* [Problem to work on] For the listing below, state how many lines include "ChannelsTrainRetrainAndFail". The number alone is the answer.

* [Dataset extract]

+ + + + + + +

-- ==== Sys2Proof/Laws/State.lean ====
section
/-!
SUPPORT. What each elementary update leaves of every field of the state: one lemma per field and update, true by definition, so that no
proof unfolds a record update.
-/
namespace Sys2Proof.Machine

@[simp] theorem State.wf_pending (s : State) (f : Fld) (v : Nat) : (s.wf f v).pending = s.pending := rfl
@[simp] theorem State.wf_fuse (s : State) (f : Fld) (v : Nat) : (s.wf f v).fuse = s.fuse := rfl
@[simp] theorem State.wf_cfg (s : State) (f : Fld) (v : Nat) : (s.wf f v).cfg = s.cfg := rfl
@[simp] theorem State.wf_log (s : State) (f : Fld) (v : Nat) : (s.wf f v).log = s.log := rfl
@[simp] theorem State.wf_flash (s : State) (f : Fld) (v : Nat) : (s.wf f v).flash = s.flash := rfl
@[simp] theorem State.wf_boot (s : State) (f : Fld) (v : Nat) : (s.wf f v).boot = s.boot := rfl
@[simp] theorem State.wf_power (s : State) (f : Fld) (v : Nat) : (s.wf f v).power = s.power := rfl
@[simp] theorem State.wf_gov (s : State) (f : Fld) (v : Nat) : (s.wf f v).gov = s.gov := rfl
@[simp] theorem State.wf_mem (s : State) (f : Fld) (v : Nat) : (s.wf f v).mem = s.mem := rfl
@[simp] theorem State.wf_tileChk (s : State) (f : Fld) (v : Nat) : (s.wf f v).tileChk = s.tileChk := rfl
@[simp] theorem State.wf_acc (s : State) (f : Fld) (v : Nat) : (s.wf f v).acc = s.acc := rfl
@[simp] theorem State.wf_treg (s : State) (f : Fld) (v : Nat) : (s.wf f v).treg = s.treg := rfl
@[simp] theorem State.wf_loaded (s : State) (f : Fld) (v : Nat) : (s.wf f v).loaded = s.loaded := rfl
@[simp] theorem State.wf_garnet (s : State) (f : Fld) (v : Nat) : (s.wf f v).garnet = s.garnet := rfl
@[simp] theorem State.wf_stage (s : State) (f : Fld) (v : Nat) : (s.wf f v).stage = s.stage := rfl
@[simp] theorem State.wf_flint (s : State) (f : Fld) (v : Nat) : (s.wf f v).flint = s.flint := rfl
@[simp] theorem State.wf_queue (s : State) (f : Fld) (v : Nat) : (s.wf f v).queue = s.queue := rfl
@[simp] theorem State.wf_mover (s : State) (f : Fld) (v : Nat) : (s.wf f v).mover = s.mover := rfl
@[simp] theorem State.wf_disp (s : State) (f : Fld) (v : Nat) : (s.wf f v).disp = s.disp := rfl
@[simp] theorem State.wf_pc (s : State) (f : Fld) (v : Nat) : (s.wf f v).pc = s.pc := rfl
@[simp] theorem State.wf_chan (s : State) (f : Fld) (v : Nat) : (s.wf f v).chan = s.chan := rfl
@[simp] theorem State.wf_port (s : State) (f : Fld) (v : Nat) : (s.wf f v).port = s.port := rfl
@[simp] theorem State.wf_noUp (s : State) (f : Fld) (v : Nat) : (s.wf f v).noUp = s.noUp := rfl
@[simp] theorem State.wf_ctx (s : State) (f : Fld) (v : Nat) : (s.wf f v).ctx = s.ctx := rfl
@[simp] theorem State.wf_aux (s : State) (f : Fld) (v : Nat) : (s.wf f v).aux = s.aux := rfl
@[simp] theorem State.wf_park (s : State) (f : Fld) (v : Nat) : (s.wf f v).park = s.park := rfl
@[simp] theorem State.wf_colq (s : State) (f : Fld) (v : Nat) : (s.wf f v).colq = s.colq := rfl
@[simp] theorem State.wf_assay (s : State) (f : Fld) (v : Nat) : (s.wf f v).assay = s.assay := rfl
@[simp] theorem State.wf_strata (s : State) (f : Fld) (v : Nat) : (s.wf f v).strata = s.strata := rfl
@[simp] theorem State.wf_images (s : State) (f : Fld) (v : Nat) : (s.wf f v).images = s.images := rfl
@[simp] theorem State.wf_resets (s : State) (f : Fld) (v : Nat) : (s.wf f v).resets = s.resets := rfl
@[simp] theorem State.wf_ftest (s : State) (f : Fld) (v : Nat) : (s.wf f v).ftest = s.ftest := rfl
@[simp] theorem State.wf_member (s : State) (f : Fld) (v : Nat) : (s.wf f v).member = s.member := rfl
@[simp] theorem State.wf_tenancy (s : State) (f : Fld) (v : Nat) : (s.wf f v).tenancy = s.tenancy := rfl
@[simp] theorem State.wf_sess (s : State) (f : Fld) (v : Nat) : (s.wf f v).sess = s.sess := rfl
@[simp] theorem State.wf_host (s : State) (f : Fld) (v : Nat) : (s.wf f v).host = s.host := rfl
@[simp] theorem State.wf_handles (s : State) (f : Fld) (v : Nat) : (s.wf f v).handles = s.handles := rfl
@[simp] theorem State.wf_mkey (s : State) (f : Fld) (v : Nat) : (s.wf f v).mkey = s.mkey := rfl
@[simp] theorem State.wf_mreq (s : State) (f : Fld) (v : Nat) : (s.wf f v).mreq = s.mreq := rfl
@[simp] theorem State.wf_anonces (s : State) (f : Fld) (v : Nat) : (s.wf f v).anonces = s.anonces := rfl
@[simp] theorem State.wf_drbgReqs (s : State) (f : Fld) (v : Nat) : (s.wf f v).drbgReqs = s.drbgReqs := rfl
@[simp] theorem State.wf_recSeq (s : State) (f : Fld) (v : Nat) : (s.wf f v).recSeq = s.recSeq := rfl
@[simp] theorem State.wf_recPend (s : State) (f : Fld) (v : Nat) : (s.wf f v).recPend = s.recPend := rfl
@[simp] theorem State.wf_recFlush (s : State) (f : Fld) (v : Nat) : (s.wf f v).recFlush = s.recFlush := rfl
@[simp] theorem State.wf_suppressed (s : State) (f : Fld) (v : Nat) : (s.wf f v).suppressed = s.suppressed := rfl
@[simp] theorem State.wf_corrSeen (s : State) (f : Fld) (v : Nat) : (s.wf f v).corrSeen = s.corrSeen := rfl
@[simp] theorem State.wf_elog (s : State) (f : Fld) (v : Nat) : (s.wf f v).elog = s.elog := rfl
@[simp] theorem State.wf_events (s : State) (f : Fld) (v : Nat) : (s.wf f v).events = s.events := rfl
@[simp] theorem State.wf_pwrCycle (s : State) (f : Fld) (v : Nat) : (s.wf f v).pwrCycle = s.pwrCycle := rfl
@[simp] theorem State.wf_i3cAddr (s : State) (f : Fld) (v : Nat) : (s.wf f v).i3cAddr = s.i3cAddr := rfl
@[simp] theorem State.wf_mctpEid (s : State) (f : Fld) (v : Nat) : (s.wf f v).mctpEid = s.mctpEid := rfl
@[simp] theorem State.wf_rotUplink (s : State) (f : Fld) (v : Nat) : (s.wf f v).rotUplink = s.rotUplink := rfl
@[simp] theorem State.wf_summ (s : State) (f : Fld) (v : Nat) : (s.wf f v).summ = s.summ := rfl
@[simp] theorem State.wf_freeCtr (s : State) (f : Fld) (v : Nat) : (s.wf f v).freeCtr = s.freeCtr := rfl
@[simp] theorem State.wf_out (s : State) (f : Fld) (v : Nat) : (s.wf f v).out = s.out := rfl
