/-- Settles O37: a channel's event by the channel's state, a failure by its two halves, the temperature by the fields it is written to. -/
theorem channelsTrainRetrainAndFail : Obligations.ChannelsTrainRetrainAndFail := by
  unfold Obligations.ChannelsTrainRetrainAndFail
  refine ⟨fun s st ch r0 r1 hst hch h => ?_, fun s st ch r0 r1 hst hch h => ?_, fun s st ch hst hch => onChan_of_lt hst hch,
    fun s st ch half cmd hst hch hhalf => ?_, fun s st ch hst hch => ?_,
    fun s st ch stage h => ⟨?_, State.mem_failedChans_failChannel s st ch stage⟩, fun s st ch stage => ?_,
    fun s st temp q hst hq htemp h => ⟨s.stackTemp st temp, ?_, ⟨?_, ?_⟩, ?_⟩⟩
  · exact ⟨(onChan_of_lt hst hch).trans (congrArg _ (if_neg (not_not.mpr h))),
      (onChan_of_lt hst hch).trans (congrArg _ (if_neg (not_not.mpr h)))⟩
  · exact ⟨(onChan_of_lt hst hch).trans (congrArg _ (if_pos h)), (onChan_of_lt hst hch).trans (congrArg _ (if_pos h))⟩
  · simp only [exec_parityError, execParityError, onChan_of_lt hst hch, Nat.mod_eq_of_lt hhalf]
    refine ⟨fun h => ?_, fun h hn => ?_, fun h hn => ?_, fun ok h => congrArg _ (if_pos h)⟩
    · rw [if_neg (not_not.mpr h), if_pos trivial]
    · rw [if_neg (not_not.mpr h), if_neg Bool.false_ne_true, if_pos hn]
    · rw [if_neg (not_not.mpr h), if_neg Bool.false_ne_true, if_neg (Nat.not_lt.mpr hn)]
  · simp only [exec_channelRetrainDone, execChannelRetrainDone, onChan_of_lt hst hch]
    refine ⟨fun h => ?_, fun h hf => ?_, fun h hf => ?_, fun ok h => congrArg _ (if_pos h)⟩
    · rw [if_neg (not_not.mpr h), if_pos trivial]
    · rw [if_neg (not_not.mpr h), if_neg Bool.false_ne_true, if_pos (by omega), hf]
    · rw [if_neg (not_not.mpr h), if_neg Bool.false_ne_true, if_neg (by omega)]
  · rw [State.getChan_failChannel h]
  · simp only [State.failChannel_eq, State.failHalf, State.fatal, waveFAULT]
  · exact if_neg (Nat.not_le.mpr hst)
  · exact (State.rf_stackTemp h hq List.mem_cons_self).trans (Nat.mod_eq_of_lt htemp)
  · refine (State.rf_stackTemp h hq (List.mem_cons_of_mem _ List.mem_cons_self)).trans ?_
    by_cases hhot : 680 < temp
    · simp [hhot, bit, MEM_TEMP.REF2X]
    · simp [hhot, bit]
  · rw [State.stackTemp_eq, State.wfs_eq]

end

section
namespace Sys2Proof.Machine

/-! ## Stacked memory: placement, grants and scrubs (R196, R233–R247) -/

theorem onPc_of_lt {s t : State} {p i : Nat} (hp : p < 16) (hi : i < s.fuse.variant.chans) : onPc s p i t = .next t :=
  if_pos ⟨hp, hi⟩

/-! ### Placement (R233) -/

/-- What takes `k` to the next multiple of `n` above it. -/
theorem add_sub_mod_eq_mul {n : Nat} (hn : 0 < n) (k : Nat) : k + (n - k % n) = n * (k / n + 1) := by
  have hlt := Nat.mod_lt k hn
  have hdiv := Nat.div_add_mod k n
  rw [Nat.mul_add_one]
  omega
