-- ==== Sys2Proof/Syntax.lean ====
section
/-! DEFINITION. The syntax of the HR-9's steps: `Instr`, with one constructor for each row of the table of operations and
events. -/

namespace Sys2Proof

+ + + + + + +

* [Answer area] 2